1日、当日は鹿児島県に雪予報が出ていたこともあり、前日から利用機材の運行が心配でした。案の定、当日は天候調査がかかりどうなることかと心配になりましたが早朝に鹿児島空港に向かう飛行機が無事に飛んでいるとのことで、ひとまずご集合いただいた後は荷物を預けていただき保安検査場に進んでいただきました。ホテルに問い合わせると雪ではなく小雨だということでほっとしていると、いつのまにか利用機材は通常運行に変わっていました。結局、予定通り鹿児島空港に到着することができ、小雨が降る中、ますは貯水池に向かいました。まだ小雨は降っていましたがそれほど気になるほどでもなく、早速間近に佇む20個体ほどのクロツラヘラサギの群れを観察することができました。日中はほとんど動きがない鳥ですが、この日は小雨だったこともあり羽繕いをするなど時々動きがあり、飛翔する個体も見られました。ただ今年は各地でカモ類が少ない傾向があり、ここでもツクシガモはしっかり見られたものの、それ以外のカモ類はキンクロハジロ、ホシハジロ、コガモなどが少数見られた程度でした。しかしここではヨシ原内に群れる20羽ほどのツリスガラの群れに出会う幸運があり、オオジュリンと共に採食する姿を観察することができました。

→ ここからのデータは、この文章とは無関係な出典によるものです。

/-- Settles O51: the entry of the source, what the fire sequencer and the governor make of its change, then the archive
clock and the one REPLY (`Part.receiveFrame_eq`). -/
theorem framesReachThePeerView : Obligations.FramesReachThePeerView := by
  intro f s ready
  refine ⟨fun discarded => exec_frameReceived_invalid ready (frameValid_false discarded),
    fun valid distinct quiet => ?_⟩
  intro now c old heard toPart
  have heardEq (e : PeerEntry) : heard e = e.hears f.role now c := (PeerEntry.hears_eq e f.role now c).symm
  have peers : (s.toPart.hearFrame f).peers = s.peers.hears f now := Part.hearFrame_peers
  refine ⟨_, exec_frameReceived_valid ready valid quiet, ?_, fun known => ?_, fun absent room => ?_,
    fun absent full => ?_, ?_, rfl, fun unknown addressed role same => ?_, ?_⟩
  · dsimp only
    rw [peers]
    exact PeerView.hears_watches
  · obtain ⟨e, found⟩ := Option.ne_none_iff_exists'.1 known
    dsimp only
    rw [peers]
    simp only [heardEq]
    exact ⟨PeerView.hears_entries found distinct, by rw [PeerView.hears_known now found]⟩
  · dsimp only
    rw [peers, PeerView.hears_new now absent room, heardEq]
    exact ⟨rfl, rfl⟩
  · dsimp only
    rw [peers, PeerView.hears_full now absent (Nat.not_lt.2 full)]
    exact ⟨rfl, rfl⟩
  · intro recorded cfg delay paused is confirms
    have after : recorded = s.toPart.entryAfter f := Part.hearFrame_entry
    have confirmsIff : confirms ↔ s.toPart.frameConfirms f = true := by
      rw [Part.frameConfirms_iff, FireState.any_confirming_iff, ← after]
      rfl
    have calm (no : ¬ confirms) : s.toPart.frameConfirms f = false := Bool.not_eq_true _ ▸ mt confirmsIff.2 no
    refine ⟨fun yes => ?_, fun no => Part.hearFrame_calm_fire (calm no),
      fun e found zone group changed gas => ?_, fun o known e found role group =>
        ⟨fun unchanged => ?_, fun no changed zone peer => ?_⟩⟩
    · have pausedEq : s.toPart.active .in3 = paused := Part.active_eq_decide _
      have delayEq : occupancyDelay s.toPart.settings s.toPart.occupancy = delay := Part.occupancyDelay_eq
      split
      · next runs =>
        exact Part.hearFrame_releases (confirmsIff.1 yes) (delayEq.trans runs.1) (pausedEq.trans runs.2)
      · next ahead =>
        obtain ⟨fire, three, four⟩ := Part.hearFrame_counts (confirmsIff.1 yes) (by rwa [delayEq, pausedEq])
        rw [fire, delayEq, Part.preDischarge, pausedEq]
        exact ⟨rfl, rfl, rfl, rfl, three, four⟩
    · exact Part.hearFrame_shut (after.symm.trans found) (s.toPart.ductPeer_iff.2 ⟨zone, group⟩) changed
        (FireState.any_gasReleased_iff.2 gas)
    · have entry := after.symm.trans found
      rw [Part.hearFrame_quiet (Part.frameConfirms_same known entry unchanged)
        (Part.frameConcerns_same entry known role group unchanged)]
      exact ⟨rfl, rfl, rfl, rfl⟩
    · have before : s.toPart.entryBefore f = some o := known
      have concerns : s.toPart.frameConcerns f = true :=
        Part.frameConcerns_of_ductPeer (after.symm.trans found) (s.toPart.ductPeer_iff.2 ⟨zone, peer⟩)
          (by rwa [before])
      dsimp only
      rw [peers, Part.hearFrame_concerned concerns, Part.told_calm (calm no), Part.evaluate_climate,
        Part.evaluate_outputs]
      exact ⟨rfl, rfl⟩
  · have unheard : s.toPart.hearFrame f = s.toPart.heard f :=
      Part.hearFrame_quiet (Part.frameConfirms_of_notZone role) (Part.frameConcerns_of_notZone role fun o known =>
        same o (List.mem_of_find?_eq_some known) (PeerView.find_station known))
    dsimp only
    rw [Part.busAfter, if_pos ⟨addressed, unknown⟩, unheard]
    rfl
  · exact congrArg (fun q => ({ s with
      toPart := { q with clock := s.toPart.clockAfter f, bus := s.toPart.busAfter f } } : State))
      (s.toPart.hearFrame_only f)

end Sys2Proof.Machine
end

section
/-! PROOF. O15: the bands of Table 4-1, the debounce of a loop (R51, R53, R55), and what a conversion makes of the part
where the fire sequencer takes no part in it (R54, R84). -/

namespace Sys2Proof.Machine

/-! ## Classes of a reading (Table 4-1, R52) -/

/-- The band of a class, with its inclusive limits (Table 4-1). -/
def InBand (r : Nat) : LoopClass → Prop
  | .short => r ≤ 47
  | .multi => 48 ≤ r ∧ r ≤ 143
  | .det k => 1 ≤ k ∧ k ≤ 7 ∧ 592 ≤ r + 64 * k ∧ r + 64 * k ≤ 655
  | .trouble => 592 ≤ r ∧ r ≤ 687
  | .normal => 688 ≤ r ∧ r ≤ 815
  | .openLoop => 816 ≤ r

theorem inBand_bandOf (r : Nat) : InBand r (bandOf r) := by
  unfold bandOf
  repeat' refine iteInduction (motive := InBand r) (fun _ => ?_) fun _ => ?_
  all_goals simp only [InBand]; omega

/-- No two bands share a reading. -/
theorem InBand.unique {r : Nat} {c d : LoopClass} (hc : InBand r c) (hd : InBand r d) : c = d := by
  cases c <;> cases d <;> grind [InBand]

theorem bandOf_iff {r : Nat} {c : LoopClass} : bandOf r = c ↔ InBand r c :=
  ⟨fun h => h ▸ inBand_bandOf r, (inBand_bandOf r).unique⟩

section
variable {n r : Nat}

theorem classify_of_detector {k : Nat} (band : bandOf r = .det k) :
    classify n r = if n < k then .trouble else .det k := by
  rw [classify, band]

theorem classify_of_other (band : ∀ k, bandOf r ≠ .det k) : classify n r = bandOf r := by
  unfold classify
  split
  · next k detector => exact absurd detector (band k)
  · rfl

/-- A class other than TROUBLE and the detectors is the band itself (R52). -/
theorem classify_iff_bandOf {c : LoopClass} (trouble : .trouble ≠ c) (detector : ∀ k, .det k ≠ c) :
    classify n r = c ↔ bandOf r = c := by
  by_cases band : ∃ k, bandOf r = .det k
  · obtain ⟨k, band⟩ := band
    rw [classify_of_detector band, band]
    split <;> simp [trouble, detector]
  · rw [classify_of_other (not_exists.1 band)]

/-- A detector is one of those configured (R52). -/
theorem classify_det_iff {k : Nat} : classify n r = .det k ↔ bandOf r = .det k ∧ k ≤ n := by
  by_cases band : ∃ j, bandOf r = .det j
  · obtain ⟨j, band⟩ := band
    rw [classify_of_detector band, band]
    grind
  · rw [classify_of_other (not_exists.1 band)]
    exact ⟨fun here => absurd ⟨k, here⟩ band, And.left⟩

/-- A detector above the configured count is read as TROUBLE (R52). -/
theorem classify_trouble_iff : classify n r = .trouble ↔ bandOf r = .trouble ∨ ∃ k, bandOf r = .det k ∧ n < k := by
  by_cases band : ∃ j, bandOf r = .det j
  · obtain ⟨j, band⟩ := band
    rw [classify_of_detector band, band]
    grind
  · rw [classify_of_other (not_exists.1 band)]
    exact ⟨.inl, fun h => h.resolve_right fun ⟨k, here, _⟩ => band ⟨k, here⟩⟩

/-- The class of a reading by its limits (Table 4-1, R52). -/
theorem classify_iff (n r : Nat) :
    (classify n r = .short ↔ r ≤ 47)
    ∧ (classify n r = .multi ↔ 48 ≤ r ∧ r ≤ 143)
    ∧ (∀ k, classify n r = .det k ↔ 1 ≤ k ∧ k ≤ 7 ∧ k ≤ n ∧ 592 ≤ r + 64 * k ∧ r + 64 * k ≤ 655)
    ∧ (classify n r = .trouble ↔ (592 ≤ r ∧ r ≤ 687)
        ∨ ∃ k, 1 ≤ k ∧ k ≤ 7 ∧ n < k ∧ 592 ≤ r + 64 * k ∧ r + 64 * k ≤ 655)
    ∧ (classify n r = .normal ↔ 688 ≤ r ∧ r ≤ 815)
    ∧ (classify n r = .openLoop ↔ 816 ≤ r) := by
  have plain (c : LoopClass) (trouble : .trouble ≠ c) (detector : ∀ k, .det k ≠ c) : classify n r = c ↔ InBand r c :=
    (classify_iff_bandOf trouble detector).trans bandOf_iff
  refine ⟨plain .short nofun nofun, plain .multi nofun nofun, fun k => ?_, ?_, plain .normal nofun nofun,
    plain .openLoop nofun nofun⟩
  · rw [classify_det_iff, bandOf_iff, InBand]
    tauto
  · simp only [classify_trouble_iff, bandOf_iff, InBand]
    exact or_congr_right (exists_congr fun k => by tauto)

end

theorem LoopClass.alarm_iff {c : LoopClass} : c.alarm = true ↔ c = .multi ∨ ∃ k, c = .det k := by
  cases c <;> simp [LoopClass.alarm]

theorem LoopClass.isFault_iff {c : LoopClass} :
    c.isFault = true ↔ c = .short ∨ c = .trouble ∨ c = .openLoop := by
  cases c <;> simp [LoopClass.isFault]

/-! ## The debounce (R53, R55) -/

namespace LoopState

variable {x : LoopState} {c : LoopClass}

theorem take_same (same : c = x.accepted) : x.take c = { x with candidate := none, count := 0 } := if_pos same

theorem take_replaces (other : c ≠ x.accepted) (new : x.candidate ≠ some c) :
    x.take c = { x with candidate := some c, count := 1 } := by
  rw [take, if_neg other, if_neg new]

theorem take_counts (other : c ≠ x.accepted) (again : x.candidate = some c) (early : x.count < 2) :
    x.take c = { x with count := x.count + 1 } := by
  rw [take, if_neg other, if_pos again, if_neg (by unfold readingsToAccept; omega)]

theorem take_accepts (other : c ≠ x.accepted) (again : x.candidate = some c) (third : 2 ≤ x.count) :
    x.take c = { x with accepted := c, candidate := none, count := 0, fault := c.isFault } := by
  rw [take, if_neg other, if_pos again, if_pos (by unfold readingsToAccept; omega)]

end LoopState

/-! ## A conversion at the part (R51, R54, R84) -/

variable {p : Part} {l : LoopId} {n : Nat}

その後はトイレ休憩をとり、次のポイントに向かいました。幸い到着と同時に雨は上がり、そのせいかツバメが乱舞していました。実はここではヤマセミを狙っていたのですが、驚いたことに川辺に出るといきなり我々の目の前をヤマセミがスイスイと飛んでいきました。周辺ではキセキレイ、ハクセキレイ、セグロセキレイが見られたほか、イカルチドリ、イソシギがせっせと採食していました。ヤマセミが帰ってくる気配が無かったことから周辺をめぐると、別の場所で川辺の木に止まるヤマセミの姿が見つかったためしばらくの間、望遠鏡を使って観察することができました。気がつくと空は青空が広がり、最高のタイミングで雨が上がってくれました。途中、バスの窓から無数のツルたちの姿が見られ、到着後は基本種のナベヅルとマナヅル、そして電線に止まるミヤマガラスの姿を見ることができました。そしてこの日の最後には干拓地に行って見ましたがこの日はツルたちがいる場所がかなり遠く、ようやく望遠鏡でカナダヅルとクロヅルを発見しましたが、あまりにも距離が遠く残念でした。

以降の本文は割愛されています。